/-! ## count -/

@[simp] theorem count_now (s : State) (i : Nat) : (s.count i).now = s.now := rfl
@[simp] theorem count_freeCtr (s : State) (i : Nat) : (s.count i).freeCtr = s.freeCtr := rfl
@[simp] theorem count_dev (s : State) (i : Nat) : (s.count i).dev = s.dev := rfl
@[simp] theorem count_set (s : State) (i : Nat) : (s.count i).set = s.set := rfl
@[simp] theorem count_frm (s : State) (i : Nat) : (s.count i).frm = s.frm := rfl
@[simp] theorem count_beads (s : State) (i : Nat) : (s.count i).beads = s.beads := rfl
@[simp] theorem count_units (s : State) (i : Nat) : (s.count i).units = s.units := rfl
@[simp] theorem count_merges (s : State) (i : Nat) : (s.count i).merges = s.merges := rfl
@[simp] theorem count_mtWait (s : State) (i : Nat) : (s.count i).mtWait = s.mtWait := rfl
@[simp] theorem count_colls (s : State) (i : Nat) : (s.count i).colls = s.colls := rfl
@[simp] theorem count_early (s : State) (i : Nat) : (s.count i).early = s.early := rfl
@[simp] theorem count_clasps (s : State) (i : Nat) : (s.count i).clasps = s.clasps := rfl
@[simp] theorem count_claspSnap (s : State) (i : Nat) : (s.count i).claspSnap = s.claspSnap := rfl
@[simp] theorem count_stalledOps (s : State) (i : Nat) : (s.count i).stalledOps = s.stalledOps := rfl
@[simp] theorem count_sessions (s : State) (i : Nat) : (s.count i).sessions = s.sessions := rfl
@[simp] theorem count_quota (s : State) (i : Nat) : (s.count i).quota = s.quota := rfl
@[simp] theorem count_sesReserved (s : State) (i : Nat) : (s.count i).sesReserved = s.sesReserved := rfl
@[simp] theorem count_mem (s : State) (i : Nat) : (s.count i).mem = s.mem := rfl
@[simp] theorem count_bpm (s : State) (i : Nat) : (s.count i).bpm = s.bpm := rfl
@[simp] theorem count_fil (s : State) (i : Nat) : (s.count i).fil = s.fil := rfl
@[simp] theorem count_net (s : State) (i : Nat) : (s.count i).net = s.net := rfl
@[simp] theorem count_fns (s : State) (i : Nat) : (s.count i).fns = s.fns := rfl
@[simp] theorem count_wins (s : State) (i : Nat) : (s.count i).wins = s.wins := rfl
@[simp] theorem count_halves (s : State) (i : Nat) : (s.count i).halves = s.halves := rfl
@[simp] theorem count_perst (s : State) (i : Nat) : (s.count i).perst = s.perst := rfl
@[simp] theorem count_hmk (s : State) (i : Nat) : (s.count i).hmk = s.hmk := rfl
@[simp] theorem count_pwr (s : State) (i : Nat) : (s.count i).pwr = s.pwr := rfl
@[simp] theorem count_mgt (s : State) (i : Nat) : (s.count i).mgt = s.mgt := rfl
@[simp] theorem count_jtag (s : State) (i : Nat) : (s.count i).jtag = s.jtag := rfl
@[simp] theorem count_ras (s : State) (i : Nat) : (s.count i).ras = s.ras := rfl
@[simp] theorem count_errGlobal (s : State) (i : Nat) : (s.count i).errGlobal = s.errGlobal := rfl
@[simp] theorem count_errUnit (s : State) (i : Nat) : (s.count i).errUnit = s.errUnit := rfl
@[simp] theorem count_filFi (s : State) (i : Nat) : (s.count i).filFi = s.filFi := rfl
@[simp] theorem count_netFi (s : State) (i : Nat) : (s.count i).netFi = s.netFi := rfl
@[simp] theorem count_sel (s : State) (i : Nat) : (s.count i).sel = s.sel := rfl
@[simp] theorem count_serial (s : State) (i : Nat) : (s.count i).serial = s.serial := rfl
@[simp] theorem count_out (s : State) (i : Nat) : (s.count i).out = s.out := rfl
@[simp] theorem count_pending (s : State) (i : Nat) : (s.count i).pending = s.pending := rfl

/-! ## at -/

@[simp] theorem at_freeCtr (s : State) (t : Nat) : (s.at t).freeCtr = s.freeCtr := rfl
@[simp] theorem at_dev (s : State) (t : Nat) : (s.at t).dev = s.dev := rfl
@[simp] theorem at_set (s : State) (t : Nat) : (s.at t).set = s.set := rfl
@[simp] theorem at_frm (s : State) (t : Nat) : (s.at t).frm = s.frm := rfl
@[simp] theorem at_beads (s : State) (t : Nat) : (s.at t).beads = s.beads := rfl
@[simp] theorem at_units (s : State) (t : Nat) : (s.at t).units = s.units := rfl
@[simp] theorem at_merges (s : State) (t : Nat) : (s.at t).merges = s.merges := rfl
@[simp] theorem at_mtWait (s : State) (t : Nat) : (s.at t).mtWait = s.mtWait := rfl
@[simp] theorem at_colls (s : State) (t : Nat) : (s.at t).colls = s.colls := rfl
@[simp] theorem at_early (s : State) (t : Nat) : (s.at t).early = s.early := rfl
@[simp] theorem at_clasps (s : State) (t : Nat) : (s.at t).clasps = s.clasps := rfl
@[simp] theorem at_claspSnap (s : State) (t : Nat) : (s.at t).claspSnap = s.claspSnap := rfl
@[simp] theorem at_stalledOps (s : State) (t : Nat) : (s.at t).stalledOps = s.stalledOps := rfl
@[simp] theorem at_sessions (s : State) (t : Nat) : (s.at t).sessions = s.sessions := rfl
@[simp] theorem at_quota (s : State) (t : Nat) : (s.at t).quota = s.quota := rfl
@[simp] theorem at_sesReserved (s : State) (t : Nat) : (s.at t).sesReserved = s.sesReserved := rfl
@[simp] theorem at_mem (s : State) (t : Nat) : (s.at t).mem = s.mem := rfl
@[simp] theorem at_bpm (s : State) (t : Nat) : (s.at t).bpm = s.bpm := rfl
@[simp] theorem at_fil (s : State) (t : Nat) : (s.at t).fil = s.fil := rfl
@[simp] theorem at_net (s : State) (t : Nat) : (s.at t).net = s.net := rfl
@[simp] theorem at_fns (s : State) (t : Nat) : (s.at t).fns = s.fns := rfl
@[simp] theorem at_wins (s : State) (t : Nat) : (s.at t).wins = s.wins := rfl
@[simp] theorem at_halves (s : State) (t : Nat) : (s.at t).halves = s.halves := rfl
@[simp] theorem at_perst (s : State) (t : Nat) : (s.at t).perst = s.perst := rfl
@[simp] theorem at_hmk (s : State) (t : Nat) : (s.at t).hmk = s.hmk := rfl
@[simp] theorem at_pwr (s : State) (t : Nat) : (s.at t).pwr = s.pwr := rfl
@[simp] theorem at_mgt (s : State) (t : Nat) : (s.at t).mgt = s.mgt := rfl
@[simp] theorem at_jtag (s : State) (t : Nat) : (s.at t).jtag = s.jtag := rfl
@[simp] theorem at_ras (s : State) (t : Nat) : (s.at t).ras = s.ras := rfl
@[simp] theorem at_errGlobal (s : State) (t : Nat) : (s.at t).errGlobal = s.errGlobal := rfl
@[simp] theorem at_errUnit (s : State) (t : Nat) : (s.at t).errUnit = s.errUnit := rfl
@[simp] theorem at_errCnt (s : State) (t : Nat) : (s.at t).errCnt = s.errCnt := rfl
@[simp] theorem at_filFi (s : State) (t : Nat) : (s.at t).filFi = s.filFi := rfl
@[simp] theorem at_netFi (s : State) (t : Nat) : (s.at t).netFi = s.netFi := rfl
@[simp] theorem at_sel (s : State) (t : Nat) : (s.at t).sel = s.sel := rfl
@[simp] theorem at_serial (s : State) (t : Nat) : (s.at t).serial = s.serial := rfl
@[simp] theorem at_out (s : State) (t : Nat) : (s.at t).out = s.out := rfl
@[simp] theorem at_pending (s : State) (t : Nat) : (s.at t).pending = s.pending := rfl

/-! ## setPage -/

@[simp] theorem setPage_now (s : State) (f : Nat) (p : Page) : (s.setPage f p).now = s.now := rfl
@[simp] theorem setPage_freeCtr (s : State) (f : Nat) (p : Page) : (s.setPage f p).freeCtr = s.freeCtr := rfl
@[simp] theorem setPage_dev (s : State) (f : Nat) (p : Page) : (s.setPage f p).dev = s.dev := rfl
@[simp] theorem setPage_set (s : State) (f : Nat) (p : Page) : (s.setPage f p).set = s.set := rfl
@[simp] theorem setPage_frm (s : State) (f : Nat) (p : Page) : (s.setPage f p).frm = s.frm := rfl
@[simp] theorem setPage_beads (s : State) (f : Nat) (p : Page) : (s.setPage f p).beads = s.beads := rfl
@[simp] theorem setPage_units (s : State) (f : Nat) (p : Page) : (s.setPage f p).units = s.units := rfl
@[simp] theorem setPage_merges (s : State) (f : Nat) (p : Page) : (s.setPage f p).merges = s.merges := rfl
@[simp] theorem setPage_mtWait (s : State) (f : Nat) (p : Page) : (s.setPage f p).mtWait = s.mtWait := rfl
@[simp] theorem setPage_colls (s : State) (f : Nat) (p : Page) : (s.setPage f p).colls = s.colls := rfl
@[simp] theorem setPage_early (s : State) (f : Nat) (p : Page) : (s.setPage f p).early = s.early := rfl
@[simp] theorem setPage_clasps (s : State) (f : Nat) (p : Page) : (s.setPage f p).clasps = s.clasps := rfl
@[simp] theorem setPage_claspSnap (s : State) (f : Nat) (p : Page) : (s.setPage f p).claspSnap = s.claspSnap := rfl
@[simp] theorem setPage_stalledOps (s : State) (f : Nat) (p : Page) : (s.setPage f p).stalledOps = s.stalledOps := rfl
@[simp] theorem setPage_sessions (s : State) (f : Nat) (p : Page) : (s.setPage f p).sessions = s.sessions := rfl
@[simp] theorem setPage_quota (s : State) (f : Nat) (p : Page) : (s.setPage f p).quota = s.quota := rfl
@[simp] theorem setPage_sesReserved (s : State) (f : Nat) (p : Page) : (s.setPage f p).sesReserved = s.sesReserved := rfl
@[simp] theorem setPage_mem (s : State) (f : Nat) (p : Page) : (s.setPage f p).mem = s.mem := rfl
@[simp] theorem setPage_fil (s : State) (f : Nat) (p : Page) : (s.setPage f p).fil = s.fil := rfl
@[simp] theorem setPage_net (s : State) (f : Nat) (p : Page) : (s.setPage f p).net = s.net := rfl
@[simp] theorem setPage_fns (s : State) (f : Nat) (p : Page) : (s.setPage f p).fns = s.fns := rfl
@[simp] theorem setPage_wins (s : State) (f : Nat) (p : Page) : (s.setPage f p).wins = s.wins := rfl
@[simp] theorem setPage_halves (s : State) (f : Nat) (p : Page) : (s.setPage f p).halves = s.halves := rfl
@[simp] theorem setPage_perst (s : State) (f : Nat) (p : Page) : (s.setPage f p).perst = s.perst := rfl
@[simp] theorem setPage_hmk (s : State) (f : Nat) (p : Page) : (s.setPage f p).hmk = s.hmk := rfl
@[simp] theorem setPage_pwr (s : State) (f : Nat) (p : Page) : (s.setPage f p).pwr = s.pwr := rfl
@[simp] theorem setPage_mgt (s : State) (f : Nat) (p : Page) : (s.setPage f p).mgt = s.mgt := rfl
@[simp] theorem setPage_jtag (s : State) (f : Nat) (p : Page) : (s.setPage f p).jtag = s.jtag := rfl
@[simp] theorem setPage_ras (s : State) (f : Nat) (p : Page) : (s.setPage f p).ras = s.ras := rfl
@[simp] theorem setPage_errGlobal (s : State) (f : Nat) (p : Page) : (s.setPage f p).errGlobal = s.errGlobal := rfl
@[simp] theorem setPage_errUnit (s : State) (f : Nat) (p : Page) : (s.setPage f p).errUnit = s.errUnit := rfl
@[simp] theorem setPage_errCnt (s : State) (f : Nat) (p : Page) : (s.setPage f p).errCnt = s.errCnt := rfl
@[simp] theorem setPage_filFi (s : State) (f : Nat) (p : Page) : (s.setPage f p).filFi = s.filFi := rfl
@[simp] theorem setPage_netFi (s : State) (f : Nat) (p : Page) : (s.setPage f p).netFi = s.netFi := rfl
@[simp] theorem setPage_sel (s : State) (f : Nat) (p : Page) : (s.setPage f p).sel = s.sel := rfl
@[simp] theorem setPage_serial (s : State) (f : Nat) (p : Page) : (s.setPage f p).serial = s.serial := rfl
@[simp] theorem setPage_out (s : State) (f : Nat) (p : Page) : (s.setPage f p).out = s.out := rfl
@[simp] theorem setPage_pending (s : State) (f : Nat) (p : Page) : (s.setPage f p).pending = s.pending := rfl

- - -

→ **What the task requires**
From the first line of the data above through the line containing "i).colls = s.colls := rfl", set each line down again exactly; include both ends and omit everything else.

→ **The completed task**
/-! ## count -/

@[simp] theorem count_now (s : State) (i : Nat) : (s.count i).now = s.now := rfl
@[simp] theorem count_freeCtr (s : State) (i : Nat) : (s.count i).freeCtr = s.freeCtr := rfl
@[simp] theorem count_dev (s : State) (i : Nat) : (s.count i).dev = s.dev := rfl
@[simp] theorem count_set (s : State) (i : Nat) : (s.count i).set = s.set := rfl
@[simp] theorem count_frm (s : State) (i : Nat) : (s.count i).frm = s.frm := rfl
@[simp] theorem count_beads (s : State) (i : Nat) : (s.count i).beads = s.beads := rfl
@[simp] theorem count_units (s : State) (i : Nat) : (s.count i).units = s.units := rfl
@[simp] theorem count_merges (s : State) (i : Nat) : (s.count i).merges = s.merges := rfl
@[simp] theorem count_mtWait (s : State) (i : Nat) : (s.count i).mtWait = s.mtWait := rfl
@[simp] theorem count_colls (s : State) (i : Nat) : (s.count i).colls = s.colls := rfl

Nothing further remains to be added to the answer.